By the way, is the TerminateOnNan flag a function to suppress over-learning? Also, if this flag is true, is there any point in learning any more? Or, if I increase the number of cases, will I be able to turn more epochs? Does mixed-precision learning also have any positive effects?

Sorry for all the questions. Regards.

kazuma0606 commented 2 years ago

I don't know if this is relevant, but I had to prepare and learning Dataset on my own. I was learning with brain MRI images, but it seems that the type of images for the training and test were different. Is it possible that learning stops early in such cases?

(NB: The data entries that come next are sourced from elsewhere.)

/-- REVOKED (R134). -/
def takeRevoked (s : State) (x : Crane) (id : Word16) (started : Bool) : State :=
  match s.namedOrder x id with
  | none => s.notTaken x
  | some o =>
    match o.state with
    | .revoking => if started then s.startOrder x true else s.revokeOrder x o
    | .sent | .awaitYield | .running | .suspended => s.notTaken x

/-! ## LEG DONE, ORDER DONE -/

/-- The order of a LOST crane that a record shows running: RUNNING and the state of its kind, or a start (R135, R146). -/
def resumeLost (s : State) (x : Crane) : State :=
  match (s.crane x).order with
  | none => s
  | some o =>
    if o.state = .suspended then (s.modOrder x fun q => { q with state := .running }).takeKindState x
    else s.startIfSent x

/-- A LEG DONE on an order taken as RUNNING (R69, R137, R138). -/
def markLegDone (s : State) (x : Crane) (o : Order) (i : Nat) (bay level : Byte) : State :=
  if i < o.nextLeg ∨ o.legs.length ≤ i then s.anomaly x
  else
    let s1 := s.reportPosition x bay.toNat level.toNat
    let s2 := if i = o.nextLeg then s1.measureLeg x else (s1.markLegs x (i + 1)).capture x
    s2.narrowSpan x

/-- LEG DONE (R137); taken in SENT or REVOKING as a start (R135), from a LOST crane after the resumption (R146). -/
def takeLegDone (s : State) (x : Crane) (id : Word16) (i : Nat) (bay level : Byte) : State :=
  match s.namedOrder x id with
  | none =>
    if (s.crane x).state = .lost then (s.reportPosition x bay.toNat level.toNat).unsettled x else s.anomaly x
  | some o =>
    if (s.crane x).state = .lost then (s.resumeLost x).markLegDone x o i bay level
    else
      match o.state with
      | .running => s.markLegDone x o i bay level
      | .sent | .revoking => (s.startOrder x true).markLegDone x o i bay level
      | .awaitYield | .suspended => s.anomaly x

/-- An ORDER DONE on an order taken as RUNNING (R139, R140). -/
def finishOrder (s : State) (x : Crane) (o : Order) (bay level : Byte) : State :=
  let s1 := (s.reportPosition x bay.toNat level.toNat).markLegs x o.legs.length
  match o.kind with
  | .job => ((s1.endStore o).endRetrieve o).endDone x none
  | .yield => s1.endYield x
  | .home => s1.endDone x none

/-- ORDER DONE (R139, R140); taken in SENT or REVOKING as a start (R135), from a LOST crane after the resumption (R146). -/
def takeOrderDone (s : State) (x : Crane) (id : Word16) (bay level : Byte) : State :=
  match s.namedOrder x id with
  | none =>
    if (s.crane x).state = .lost then (s.reportPosition x bay.toNat level.toNat).unsettled x else s.anomaly x
  | some o =>
    if (s.crane x).state = .lost then (s.resumeLost x).finishOrder x o bay level
    else
      match o.state with
      | .running => s.finishOrder x o bay level
      | .sent | .revoking => (s.startOrder x true).finishOrder x o bay level
      | .awaitYield | .suspended => s.anomaly x

/-! ## FAULT -/

/-- A crane in AWAIT YIELD fails (R66, R141, R142): the discard, then the position, then FAULTED with cause FAULT. -/
def faultWaiting (s : State) (x : Crane) (bay level : Byte) : State :=
  (((s.discardWaiting x).setCraneState x .faulted).reportPosition x bay.toNat level.toNat).craneStateEvent x .fault

/-- The rows of R141 for a crane whose position is already taken and which is not in AWAIT YIELD, with the legs-done count
that is in force. A crane that is FAULTED already changes no more, also where its count would show a start (R135); from a
LOST crane the order is left as it stands (log entry 19). -/
def applyFault (s : State) (x : Crane) (legsDone : Nat) : State :=
  match (s.crane x).state with
  | .offline | .awaitYield | .faulted => s
  | .lost | .idle => s.enterFaulted x .fault
  | .syncing => (s.spanToPosition x).enterFaulted x .fault
  | .queued => (s.enterFaulted x .fault).leaveEngine x
  | .ordered | .running | .yielding | .homing =>
    match (s.crane x).order with
    | none => s.enterFaulted x .fault
    | some o =>
      if o.state = .running ∨ 1 ≤ legsDone then
        ((((s.startIfSent x).markLegs x legsDone).suspendOrder x).enterFaulted x .fault).failYield x
      else (s.enterFaulted x .fault).failYield x

/-- The legs-done count of a FAULT that is in force (R141): the count of a fitting FAULT for the current order, the legs
already marked done for one whose count does not fit, and 0 for one that names no order or another. -/
def faultCount (s : State) (x : Crane) (id : Word16) (legsDone : Nat) : Nat :=
  match s.namedOrder x id with
  | some o => if o.countFits legsDone then legsDone else o.nextLeg
  | none => 0

/-- FAULT (R126, R141, R146); fault code 0 is malformed (R194). -/
def takeFault (s : State) (x : Crane) (code bay level : Byte) (id : Word16) (legsDone : Nat) : State :=
  if code = 0 then s.notTaken x
  else
    let k := s.faultCount x id legsDone
    let s1 := ((s.countAnomaly x id legsDone).nameAnomaly x id).modCrane x fun c => { c with faultCode := some code }
    if (s.crane x).state = .awaitYield then s1.faultWaiting x bay level
    else (s1.reportPosition x bay.toNat level.toNat).applyFault x k

/-! ## STATUS and FAULT CLEAR -/

/-- The load aboard value of a STATUS is taken (R123, R142). -/
def takeAboard (s : State) (x : Crane) (aboard : Bool) : State :=
  s.modCrane x fun c => { c with aboard := if aboard then .yes else .no }

/-- A STATUS that ends SYNCING, or that finds a LOST crane without an order (R126, R146): IDLE where the position is known;
a SYNCING crane else stays SYNCING, and a LOST one becomes it (log entry 16). -/
def settleIdle (s : State) (x : Crane) : State :=
  if s.spanOf x = .unknown then
    if (s.crane x).state = .lost then (s.setCraneState x .syncing).craneStateEvent x .reconciled else s
  else (s.spanToPosition x).becomeIdle x

/-- A crane that reports a pallet aboard while it holds no order (R126, R142, R146). -/
def loadAboard (s : State) (x : Crane) : State :=
  match (s.crane x).state with
  | .queued => (s.enterFaulted x .loadAboard).leaveEngine x
  | .syncing => (s.spanToPosition x).enterFaulted x .loadAboard
  | _ => s.enterFaulted x .loadAboard

/-- STATUS from a SYNCING crane, position and load aboard taken (R126). -/
def statusSyncing (s : State) (x : Crane) (mode : StatusMode) (aboard : Bool) : State :=
  match mode, aboard with
  | .idle, false => s.settleIdle x
  | .idle, true => s.loadAboard x
  | .busy, _ => s
  | .fault, _ => s.applyFault x 0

vfdev-5 commented 2 years ago

Hi @kazuma0606

By the way, is the TerminateOnNan flag a function to suppress over-learning?

When loss goes Nan, learning is not possible anymore as weights are Nan as well and we just waste resources. TerminateOnNan handler helps to stop the training as Nan is encountered.

Loss can go Nan in various cases:

Or, if I increase the number of cases, will I be able to turn more epochs?

I'm not sure to understand your point here, sorry

Does mixed-precision learning also have any positive effects?

Yes, less GPU memory usage and faster training on Nvidia GPUs with Turing cores

I was learning with brain MRI images, but it seems that the type of images for the training and test were different. Is it possible that learning stops early in such cases?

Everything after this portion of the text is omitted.